The base is bounded by $y=2x$ and $y=x^2$ for $0\le x\le 2$; cross sections perpendicular to the $x$-axis are squares. Which integral gives the volume?
$\displaystyle \int_{0}^{2} \big(2x^2-x\big)^2,dx$
$\displaystyle \int_{0}^{2} (x^2-2x)^2,dx$
$\displaystyle \int_{0}^{2} (2x-x^2),dx$
$\displaystyle \int_{0}^{2} (2x-x^2)^2,dx$
$\displaystyle \int_{0}^{2} (2x-x^2)^2,dy$
Explanation
This problem involves finding the volume when square cross sections are perpendicular to the x-axis. The base region is bounded by y = 2x (upper curve) and y = x² (lower curve) for 0 ≤ x ≤ 2. At each x-value, the vertical distance between curves is (2x - x²), which becomes the side length of each square cross section. The area of each square is therefore (2x - x²)², and integrating this from 0 to 2 gives the volume. Choice B shows just (2x - x²) without squaring, which would give the area of the base region, not the volume. Remember that for square cross sections, you must square the distance between boundary curves to get the cross-sectional area.

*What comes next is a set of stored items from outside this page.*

/-- Rows of the PXE block. -/
def regsPxe : List Reg := [
  -- PXE_CAMP_EN
  ⟨0xE0000, 0x100, 16, 0x0, 1, false, false, 0x1, 0x0, 0x0, 0x0, 0x0⟩,
  -- PXE_CAMP_SPARE
  ⟨0xE0004, 0x100, 16, 0x0, 1, false, false, 0xFFFF, 0x0, 0x0, 0x0, 0x0⟩,
  -- PXE_CAMP_FAILED
  ⟨0xE0008, 0x100, 16, 0x0, 1, false, false, 0x0, 0x0, 0x0, 0x0, 0x0⟩,
  -- PXE_CAMP_PORT
  ⟨0xE000C, 0x100, 16, 0x0, 1, false, false, 0x0, 0x0, 0x0, 0x0, 0x0⟩,
  -- PXE_CNT_ECC_CORR
  ⟨0xE0010, 0x100, 16, 0x0, 1, false, false, 0x0, 0x0, 0x0, 0x0, 0x0⟩,
  -- PXE_CNT_ECC_UNC
  ⟨0xE0014, 0x100, 16, 0x0, 1, false, false, 0x0, 0x0, 0x0, 0x0, 0x0⟩,
  -- PXE_ENG_STATUS
  ⟨0xF0000, 0x10, 256, 0x0, 1, false, false, 0x0, 0x40, 0x0, 0x0, 0x0⟩,
  -- PXE_ENG_LOAD
  ⟨0xF0004, 0x10, 256, 0x0, 1, false, false, 0x0, 0x0, 0x0, 0x0, 0x0⟩,
  -- PXE_ENG_CNT_LINES
  ⟨0xF0008, 0x10, 256, 0x0, 1, false, false, 0x0, 0x0, 0x0, 0x0, 0x0⟩,
  -- PXE_CHAIN_BASE
  ⟨0x100000, 0x100, 64, 0x0, 1, true, true, 0x7FFFFFFC0, 0x0, 0x0, 0x0, 0x0⟩,
  -- PXE_CHAIN_GROUP
  ⟨0x100008, 0x100, 64, 0x0, 1, false, true, 0xFFFF, 0x0, 0x0, 0x0, 0x0⟩,
  -- PXE_STR_RATE
  ⟨0x10000C, 0x100, 64, 0x0, 1, false, true, 0xFFFFFF, 0x0, 0x0, 0x0, 0x0⟩,
  -- PXE_STR_FRATE
  ⟨0x100010, 0x100, 64, 0x0, 1, false, true, 0xFFFF, 0x0, 0x0, 0x0, 0x0⟩,
  -- PXE_STR_LAGMAX
  ⟨0x100014, 0x100, 64, 0x0, 1, false, true, 0xFFFF, 0x0, 0x0, 0x1000, 0x0⟩,
  -- PXE_STR_STATUS
  ⟨0x100018, 0x100, 64, 0x0, 1, false, false, 0x0, 0x500, 0x0, 0x0, 0x0⟩,
  -- PXE_STR_LAG
  ⟨0x10001C, 0x100, 64, 0x0, 1, false, false, 0x0, 0x0, 0x0, 0x0, 0x0⟩,
  -- PXE_CNT_FRAMES
  ⟨0x100020, 0x100, 64, 0x0, 1, false, false, 0x0, 0x0, 0x0, 0x0, 0x0⟩,
  -- PXE_CNT_DROP
  ⟨0x100024, 0x100, 64, 0x0, 1, false, false, 0x0, 0x0, 0x0, 0x0, 0x0⟩,
  -- PXE_CNT_CAND
  ⟨0x100028, 0x100, 64, 0x0, 1, false, false, 0x0, 0x0, 0x0, 0x0, 0x0⟩,
  -- PXE_CNT_UNREF
  ⟨0x10002C, 0x100, 64, 0x0, 1, false, false, 0x0, 0x0, 0x0, 0x0, 0x0⟩,
  -- PXE_STR_RATE_MEAS
  ⟨0x100030, 0x100, 64, 0x0, 1, false, false, 0x0, 0x0, 0x0, 0x0, 0x0⟩,
  -- PXE_CNT_CLR
  ⟨0x100034, 0x100, 64, 0x0, 1, false, false, 0x0, 0x0, 0x0, 0x0, 0x0⟩,
  -- PXE_LIB_VER
  ⟨0x110000, 0x0, 1, 0x0, 1, false, false, 0x0, 0x0, 0x0, 0x0, 0x0⟩,
  -- PXE_CHK
  ⟨0x110008, 0x0, 1, 0x0, 1, false, false, 0x0, 0x0, 0x0, 0x0, 0x0⟩,
  -- PXE_LIB_KVER
  ⟨0x110100, 0x4, 256, 0x0, 1, false, false, 0x0, 0x0, 0x0, 0x0, 0x0⟩]

/-- Rows of the DLV block. -/
def regsDlv : List Reg := [
  -- DLV_CTRL
  ⟨0x120000, 0x0, 1, 0x0, 1, false, false, 0x0, 0x0, 0x0, 0x0, 0x0⟩,
  -- DLV_STATUS
  ⟨0x120004, 0x0, 1, 0x0, 1, false, false, 0x0, 0x6, 0x0, 0x0, 0x0⟩,
  -- DLV_QCTX_BASE
  ⟨0x120008, 0x0, 1, 0x0, 1, true, false, 0x7FC000000, 0x0, 0x0, 0x0, 0x0⟩,
  -- DLV_STAGE
  ⟨0x120010, 0x0, 1, 0x0, 1, false, false, 0x7, 0x0, 0x0, 0x4, 0x0⟩,
  -- DLV_QCMD
  ⟨0x120020, 0x0, 1, 0x0, 1, false, false, 0x0, 0x0, 0x0, 0x0, 0x0⟩,
  -- DLV_QCMD_STATUS
  ⟨0x120024, 0x0, 1, 0x0, 1, false, false, 0x0, 0x2, 0x0, 0x0, 0x0⟩,
  -- DLV_QWIN
  ⟨0x120040, 0x4, 16, 0x0, 1, false, false, 0xFFFFFFFF, 0x0, 0x0, 0x0, 0x0⟩,
  -- DLV_EVT_ROUTE
  ⟨0x120080, 0x8, 4, 0x0, 1, true, false, 0xFFFFFFFF00FFFFFF, 0x0, 0x0, 0x0, 0x0⟩,
  -- DLV_CNT_ITEMS
  ⟨0x1200C0, 0x0, 1, 0x0, 1, false, false, 0x0, 0x0, 0x0, 0x0, 0x0⟩,
  -- DLV_CNT_DROP
  ⟨0x1200C4, 0x0, 1, 0x0, 1, false, false, 0x0, 0x0, 0x0, 0x0, 0x0⟩,
  -- DLV_CNT_INACTIVE
  ⟨0x1200C8, 0x0, 1, 0x0, 1, false, false, 0x0, 0x0, 0x0, 0x0, 0x0⟩,
  -- DLV_CNT_EVLOST
  ⟨0x1200CC, 0x0, 1, 0x0, 1, false, false, 0x0, 0x0, 0x0, 0x0, 0x0⟩,
  -- DLV_CNT_MISS
  ⟨0x1200D0, 0x0, 1, 0x0, 1, false, false, 0x0, 0x0, 0x0, 0x0, 0x0⟩,
  -- DLV_CNT_BYTES
  ⟨0x1200D8, 0x0, 1, 0x0, 1, true, false, 0x0, 0x0, 0x0, 0x0, 0x0⟩,
  -- DLV_CNT_CLR
  ⟨0x1200E0, 0x0, 1, 0x0, 1, false, false, 0x0, 0x0, 0x0, 0x0, 0x0⟩,
  -- DLV_XOFF_CFG
  ⟨0x120100, 0x4, 8, 0x0, 1, false, false, 0x3, 0x0, 0x0, 0x0, 0x0⟩,
  -- DLV_STR_FQ
  ⟨0x121000, 0x10, 64, 0x0, 1, false, true, 0x1FFFFF, 0x0, 0x0, 0x0, 0x0⟩,
  -- DLV_STR_CQ
  ⟨0x121004, 0x10, 64, 0x0, 1, false, true, 0x1FFFFF, 0x0, 0x0, 0x0, 0x0⟩,
  -- DLV_STR_CONTENT
  ⟨0x121008, 0x10, 64, 0x0, 1, false, true, 0x1F, 0x0, 0x0, 0x5, 0x0⟩,
  -- DLV_GRP_EN
  ⟨0x124000, 0x40, 256, 0x0, 1, false, false, 0x1, 0x0, 0x0, 0x0, 0x0⟩,
  -- DLV_GRP_CFG
  ⟨0x124004, 0x40, 256, 0x0, 1, false, false, 0xFFFF00FF, 0x0, 0x0, 0x0, 0x0⟩,
  -- DLV_GRP_HI
  ⟨0x124008, 0x40, 256, 0x0, 1, false, false, 0xFFFFFFFF, 0x0, 0x0, 0x10000, 0x0⟩,
  -- DLV_GRP_LO
  ⟨0x12400C, 0x40, 256, 0x0, 1, false, false, 0xFFFFFFFF, 0x0, 0x0, 0x8000, 0x0⟩,
  -- DLV_GRP_LEVEL
  ⟨0x124010, 0x40, 256, 0x0, 1, false, false, 0x0, 0x0, 0x0, 0x0, 0x0⟩,
  -- DLV_GRP_STATUS
  ⟨0x124014, 0x40, 256, 0x0, 1, false, false, 0x0, 0x78, 0x0, 0x0, 0x0⟩,
  -- DLV_GRP_FIFO
  ⟨0x124018, 0x40, 256, 0x0, 1, true, false, 0x0, 0x0, 0x0, 0x0, 0x0⟩,
  -- DLV_GRP_FIFO_WMARK
  ⟨0x124020, 0x40, 256, 0x0, 1, false, false, 0x7F7F, 0x0, 0x0, 0x1030, 0x0⟩,
  -- DLV_GRP_FIFO_LEVEL
  ⟨0x124024, 0x40, 256, 0x0, 1, false, false, 0x0, 0x0, 0x0, 0x0, 0x0⟩,
  -- DLV_GRP_CNT_DROP
  ⟨0x124028, 0x40, 256, 0x0, 1, false, false, 0x0, 0x0, 0x0, 0x0, 0x0⟩,
  -- DLV_GRP_CNT_LOST
  ⟨0x12402C, 0x40, 256, 0x0, 1, false, false, 0x0, 0x0, 0x0, 0x0, 0x0⟩]

/-- Rows of the DMA block. -/
def regsDma : List Reg := [
  -- DMA_STATUS
  ⟨0x130000, 0x0, 1, 0x0, 1, false, false, 0x0, 0x1, 0x0, 0x0, 0x0⟩,
  -- DMA_HALT_ADDR
  ⟨0x130008, 0x0, 1, 0x0, 1, true, false, 0x0, 0x0, 0x0, 0x0, 0x0⟩,
  -- DMA_OUTSTANDING
  ⟨0x130010, 0x0, 1, 0x0, 1, false, false, 0x0, 0x0, 0x0, 0x0, 0x0⟩,
  -- DMA_CNT_BOUND
  ⟨0x130014, 0x0, 1, 0x0, 1, false, false, 0x0, 0x0, 0x0, 0x0, 0x0⟩,
  -- DMA_CNT_HALT_MORE
  ⟨0x130018, 0x0, 1, 0x0, 1, false, false, 0x0, 0x0, 0x0, 0x0, 0x0⟩,
  -- DMA_STAGE_USE
  ⟨0x13001C, 0x0, 1, 0x0, 1, false, false, 0x0, 0x0, 0x0, 0x0, 0x0⟩,
  -- DMA_CH_EN
  ⟨0x131000, 0x40, 128, 0x0, 1, false, false, 0x1, 0x0, 0x0, 0x0, 0x0⟩,
  -- DMA_CH_CFG
  ⟨0x131004, 0x40, 128, 0x0, 1, false, false, 0xFF03FF, 0x0, 0x0, 0x1000C1, 0x0⟩,
  -- DMA_CH_HEAD
  ⟨0x131008, 0x40, 128, 0x0, 1, true, false, 0xFFFFFFFFFFFFFFC0, 0x0, 0x0, 0x0, 0x0⟩,
  -- DMA_CH_CUR
  ⟨0x131010, 0x40, 128, 0x0, 1, true, false, 0x0, 0x0, 0x0, 0x0, 0x0⟩,
  -- DMA_CH_CPL_BASE
  ⟨0x131018, 0x40, 128, 0x0, 1, true, false, 0xFFFFFFFFFFFFFFF0, 0x0, 0x0, 0x0, 0x0⟩,
  -- DMA_CH_CPL_CI
  ⟨0x131020, 0x40, 128, 0x0, 1, false, false, 0xFFFF, 0x0, 0x0, 0x0, 0x0⟩,
  -- DMA_CH_CPL_PI
  ⟨0x131024, 0x40, 128, 0x0, 1, false, false, 0x0, 0x0, 0x0, 0x0, 0x0⟩,
  -- DMA_CH_DB
  ⟨0x131028, 0x40, 128, 0x0, 1, false, false, 0x0, 0x0, 0x0, 0x0, 0x0⟩,
  -- DMA_CH_CTRL
  ⟨0x13102C, 0x40, 128, 0x0, 1, false, false, 0x0, 0x0, 0x0, 0x0, 0x0⟩,
  -- DMA_CH_STATUS
  ⟨0x131030, 0x40, 128, 0x0, 1, false, false, 0x0, 0x60, 0x0, 0x0, 0x0⟩,
  -- DMA_CH_DONE
  ⟨0x131034, 0x40, 128, 0x0, 1, false, false, 0x0, 0x0, 0x0, 0x0, 0x0⟩,
  -- DMA_CH_BYTES
  ⟨0x131038, 0x40, 128, 0x0, 1, true, false, 0x0, 0x0, 0x0, 0x0, 0x0⟩]

/-- Rows of the HEP block. -/
def regsHep : List Reg := [
  -- HEP_LINK
  ⟨0x1000, 0x0, 1, 0x0, 1, false, false, 0x0, 0x0, 0x0, 0x0, 0x0⟩,
  -- HEP_LINK_EVT
  ⟨0x1004, 0x0, 1, 0x0, 1, false, false, 0x0, 0x7, 0x0, 0x0, 0x0⟩,
  -- HEP_LTR
  ⟨0x1008, 0x0, 1, 0x0, 1, false, false, 0xFFFFFFFF, 0x0, 0x0, 0x3E807D0, 0x0⟩,
  -- HEP_ASPM
  ⟨0x100C, 0x0, 1, 0x0, 1, false, false, 0xFFFFFFFF, 0x0, 0x0, 0x1003E8, 0x0⟩,
  -- HEP_BAR2_BASE
  ⟨0x1010, 0x0, 1, 0x0, 1, true, false, 0x7FFFFFFFF, 0x0, 0x0, 0x0, 0x0⟩,
  -- HEP_TAGS
  ⟨0x1018, 0x0, 1, 0x0, 1, false, false, 0x0, 0x0, 0x0, 0x0, 0x0⟩,
  -- HEP_QUAR
  ⟨0x101C, 0x0, 1, 0x0, 1, false, false, 0x0, 0x0, 0x0, 0x0, 0x0⟩,
  -- HEP_CNT_CPL_TO
  ⟨0x1020, 0x0, 1, 0x0, 1, false, false, 0x0, 0x0, 0x0, 0x0, 0x0⟩,
  -- HEP_CNT_LATE_CPL
  ⟨0x1024, 0x0, 1, 0x0, 1, false, false, 0x0, 0x0, 0x0, 0x0, 0x0⟩,
  -- HEP_CNT_CORR
  ⟨0x1028, 0x0, 1, 0x0, 1, false, false, 0x0, 0x0, 0x0, 0x0, 0x0⟩,
  -- HEP_CNT_RECOVERY
  ⟨0x102C, 0x0, 1, 0x0, 1, false, false, 0x0, 0x0, 0x0, 0x0, 0x0⟩,
  -- HEP_CNT_UR
  ⟨0x1030, 0x0, 1, 0x0, 1, false, false, 0x0, 0x0, 0x0, 0x0, 0x0⟩,
  -- HEP_CNT_CLR
  ⟨0x1034, 0x0, 1, 0x0, 1, false, false, 0x0, 0x0, 0x0, 0x0, 0x0⟩,
  -- HEP_SSID
  ⟨0x1038, 0x0, 1, 0x0, 1, false, false, 0x0, 0x0, 0x0, 0x0, 0x0⟩]

/-- Rows of the MBX block. -/
def regsMbx : List Reg := [
  -- MBX_PAGE
  ⟨0x10000, 0x1000, 8, 0x4, 1024, false, false, 0xFFFFFFFF, 0x0, 0x0, 0x0, 0x0⟩,
  -- MBX_DB
  ⟨0x18000, 0x20, 8, 0x0, 1, false, false, 0x0, 0x0, 0x0, 0x0, 0x0⟩,
  -- MBX_STATUS
  ⟨0x18004, 0x20, 8, 0x0, 1, false, false, 0x0, 0x1C, 0x0, 0x0, 0x0⟩,
  -- MBX_LAST
  ⟨0x18008, 0x20, 8, 0x0, 1, false, false, 0x0, 0x0, 0x0, 0x0, 0x0⟩,
  -- MBX_OWNER
  ⟨0x1800C, 0x20, 8, 0x0, 1, false, false, 0x0, 0x0, 0x0, 0x0, 0x0⟩,
  -- MBX_CNT
  ⟨0x18010, 0x20, 8, 0x0, 1, false, false, 0x0, 0x0, 0x0, 0x0, 0x0⟩,
  -- MBX_FW_STATUS
  ⟨0x18100, 0x0, 1, 0x0, 1, false, false, 0x0, 0x4, 0x0, 0x1000000, 0x0⟩]

/-- Rows of the GYL block. -/
def regsGyl : List Reg := [
  -- GYL_CH_EN
  ⟨0x30000, 0x10, 256, 0x0, 1, false, false, 0xFF, 0x0, 0x0, 0x0, 0x0⟩,
  -- GYL_CH_CFG
  ⟨0x30004, 0x10, 256, 0x0, 1, false, false, 0x3F0, 0x0, 0x0, 0x0, 0x0⟩,
  -- GYL_CH_STATUS
  ⟨0x30008, 0x10, 256, 0x0, 1, false, false, 0x0, 0x7, 0x0, 0x0, 0x0⟩,
  -- GYL_CNT
  ⟨0x3000C, 0x10, 256, 0x0, 1, false, false, 0x0, 0x0, 0x0, 0x0, 0x0⟩,
  -- GYL_SEEN
  ⟨0x31000, 0x4, 8, 0x0, 1, false, false, 0x0, 0xFFFFFFFF, 0x0, 0x0, 0x0⟩,
  -- GYL_IRQ_EN
  ⟨0x31020, 0x4, 8, 0x0, 1, false, false, 0xFFFFFFFF, 0x0, 0x0, 0x0, 0x0⟩,
  -- GYL_CNT_LOOP
  ⟨0x31040, 0x0, 1, 0x0, 1, false, false, 0x0, 0x0, 0x0, 0x0, 0x0⟩,
  -- GYL_TASK_STATUS
  ⟨0x31100, 0x8, 100, 0x0, 1, false, false, 0x0, 0x3, 0x0, 0x0, 0x0⟩,
  -- GYL_TASK_CNT
  ⟨0x31104, 0x8, 100, 0x0, 1, false, false, 0x0, 0x0, 0x0, 0x0, 0x0⟩,
  -- GYL_RLY_DELAY
  ⟨0x31800, 0x4, 16, 0x0, 1, false, false, 0xFFFF, 0x0, 0x0, 0x0, 0x0⟩,
  -- GYL_CHG_WORD
  ⟨0x31840, 0x0, 1, 0x0, 1, false, false, 0xFFFFFFFF, 0x0, 0x0, 0x0, 0x0⟩]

Find the correct volume setup: base between $x=y^2$ and $x=4$ for $0\le y\le2$, squares perpendicular to the $y$-axis.
$\displaystyle \int_{0}^{2}\big(4-y^2\big)^2,dx$
$\displaystyle \int_{0}^{2}\big(4-y^2\big)^2,dy$
$\displaystyle \int_{0}^{2}\big(2-\sqrt{y}\big)^2,dy$
$\displaystyle \int_{0}^{2}\big(4-y^2\big),dy$
$\displaystyle \int_{0}^{4}\big(4-y^2\big)^2,dy$
Explanation
This problem requires finding the volume of a solid with square cross-sections perpendicular to the y-axis. The base region lies between x = y² and x = 4 for 0 ≤ y ≤ 2, so for each y-value, the side length of the square equals the horizontal distance: 4 - y². Since we need square cross-sections, the area of each square is (side length)² = (4 - y²)². The integration variable must be y since we're slicing perpendicular to the y-axis, and the limits are from y = 0 to y = 2. Choice B incorrectly uses just the side length without squaring it, while choice D incorrectly uses dx instead of dy. When slicing perpendicular to the y-axis, always integrate with respect to y and square the side length for square cross-sections.